Aim of the task:
Using the material below, copy every line where "Word" appears.

Dataset content:
━━━

-- ==== Sys2Proof/Machine/Operands.lean ====
section
/-! DEFINITION. The operands of a command (30_encoding.md R58): the halves of A, and the split and join of a 128-bit value
(00_scope.md R11). Every operand is used at its full width, as presented (R59). -/

namespace Sys2Proof.Machine

/-- `A[127:64]`: the key's `k1`, the block's `x` (30_encoding.md R55, R58). -/
def highHalf (v : Block) : Word := v.extractLsb' 64 64

/-- `A[63:0]`: the key's `k2`, the block's `y` (30_encoding.md R55, R58). -/
def lowHalf (v : Block) : Word := v.extractLsb' 0 64

/-- `SPLIT` (00_scope.md R11). -/
def split (v : Block) : Word × Word := (highHalf v, lowHalf v)

/-- `JOIN(hi, lo) = hi || lo` (00_scope.md R11). -/
def join (hi lo : Word) : Block := hi ++ lo

/-- `zext_64` of the 5-bit round index (00_scope.md R7). -/
def zext64 (i : BitVec 5) : Word := i.setWidth 64

end Sys2Proof.Machine
end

━━━

Answer space:
def highHalf (v : Block) : Word := v.extractLsb' 64 64
def lowHalf (v : Block) : Word := v.extractLsb' 0 64
def split (v : Block) : Word × Word := (highHalf v, lowHalf v)
def join (hi lo : Word) : Block := hi ++ lo
def zext64 (i : BitVec 5) : Word := i.setWidth 64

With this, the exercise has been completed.